Pathotype variation within the species is critical to the virulence of a pathogen (Pariaud et al., 2009). Pathogens may adapt to their compatible host under experimental field and natural conditions resulting in the change of their virulence. Thus far, there has been no report on the existence of different strains of A. porri with different degrees of virulence. However, it is apparent from the present study that, the host response of the three A. porri isolates varied among the Allium genotypes. Therefore, it is likely that Apo-Chiplima, Apg-Guntur, and Apn-Nasik isolates are three different pathotypes of A. porri. Further research on the genetic characterization of A. porri isolates will provide more insights into the evolutionary history and the pathogenic nature of this important phytopathogen.
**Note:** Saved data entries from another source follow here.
-- ==== Sys2Proof/Tests/Slice0.lean ====
section
/-! SUPPORT. Tests: ill-formed terms that the checks refuse, words written out from the spec's encoding tables, the spec's
worked values, and for every statement a state and operands that meet its hypotheses. -/

namespace Sys2Proof.Tests

-- One theorem after another: the threads of many long evaluations at once take too much memory.
set_option Elab.async false

open Sys2Proof Sys2Proof.Machine Sys2Proof.Claims

/-! ### States to start from -/

/-- A group of two lanes before its next instruction. -/
def grp : Ctx :=
  { uid := 1, team := 1, tvec := 0x1000, svec := 0x2000,
    frags := some { pc := 0x100, fmask := 3, amask := 3 } :: List.replicate 7 none, joins := List.replicate 8 none,
    clause := { isOpen := true, hdr := 0x100, count := 9 } }

def thr : Ctx := { grp with kind := .thread, clause := { grp.clause with cls := 5 } }

def other : Ctx := { grp with uid := 2, loc := { slot := 1 } }

def kern : Kernel :=
  { scratch := 256, entry := 0x100,
    points := [{ id := 1, live := [3, 5], resume := 0x500 }] }

def team : Team := { id := 1, kern, pairs := [{ point := 1, tile := some 0 }] }

/-- A page of main memory that core 0 may read and write, in its first-level cache. -/
def page : TlbEntry :=
  { fn := 1, base := 0x10000, leaf := { pa := 0x10000, w := true, x := true, u := true, cls := 3, a := true, d := true } }

/-- Function 1 serves partition 0, where the group's team runs. -/
def base : State :=
  { State.reset with cur := grp, teams := [team], uids := 9, time := 100, tlb := [page],
                     fns := [(1, { tctl := 1, part := some 0 })] }

def inThread : State := { base with cur := thr }

/-- Instructions of each layout with the fields that matter. -/
def sh (dst : BitVec 7) (a b : Src) : Short := { w := { nowb := false, dst, a, b }, imm := none }
def lg (dst : BitVec 7) (a b c : Src) (subop : BitVec 4) : Long :=
  { w := { nowb := false, dst, a, b }, m := { Mods.zero with c, subop }, imm := none }
def mm (dst : BitVec 7) (a b c e : Src) (width : Width) (subop : BitVec 4) : Mem :=
  { w := { nowb := false, dst, a, b }, d := { c, e, pred := 0, pneg := false, scope := .grp, width, ord := .weak, subop },
    imm := none }
def en (dst : BitVec 7) (a b : Src) (d : Word) : Eng := { w := { nowb := false, dst, a, b }, d, imm := none }

/-- Scalar registers of the issuing context. -/
def withS (s : State) (rs : Cells Word) : State := { s with cur := { s.cur with s := rs } }

/-- What an instruction leaves, as a test. -/
def ran (s : State) (i : Instr) (f : State → Bool) : Bool := match exec i s with | .next t => f t | _ => false

/-- `Reads` as a test. -/
def readsB (i : Instr) (s : State) : Bool :=
  match i.enc with
  | some n => s.cur.checkOperands i.shape n == none
  | none => true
Overall, none of the Allium accessions and cultivars were found completely immune to any of the A. porri isolates used in the study. However, the identified two resistant A. cepa genotypes (CBT-Ac77 and Arka Kalyan) may offer better choices for breeding purple blotch resistant onion. CBT-Ac77 and Arka Kalyan with best yield characteristics may be recommended for wider cultivation and evaluated in multi-location hotspot for purple blotch in order to determine their efficiency as pre-breeding lines. Besides, A. schoenoprasum and A. roylei with moderate resistance and low PDI may be used as potential donors for purple blotch resistance through interspecific hybridization. A previous work on interspecific hybridization between A. schoenoprasum and A. cepa did not result in viable offspring (Van Raamsdonk et al., 2003). However, A. roylei has been predicted as a suitable candidate for hybridization with cultivated onion due to high genetic similarity and taxonomic affinity and may be definitely exploited for this purpose (Kik, 2002). Alternatively, these lines could be used as starting materials towards molecular isolation and characterization of genes associated with A. cepa–A. porri interaction. Further, the different reactions of the Allium genotypes to three different isolates signify the presence of multiple strains of A. porri. Therefore, there is an urgent need for molecular diversity analysis in this economically important phytopathogen to understand their nature of aggressiveness and pathogenicity.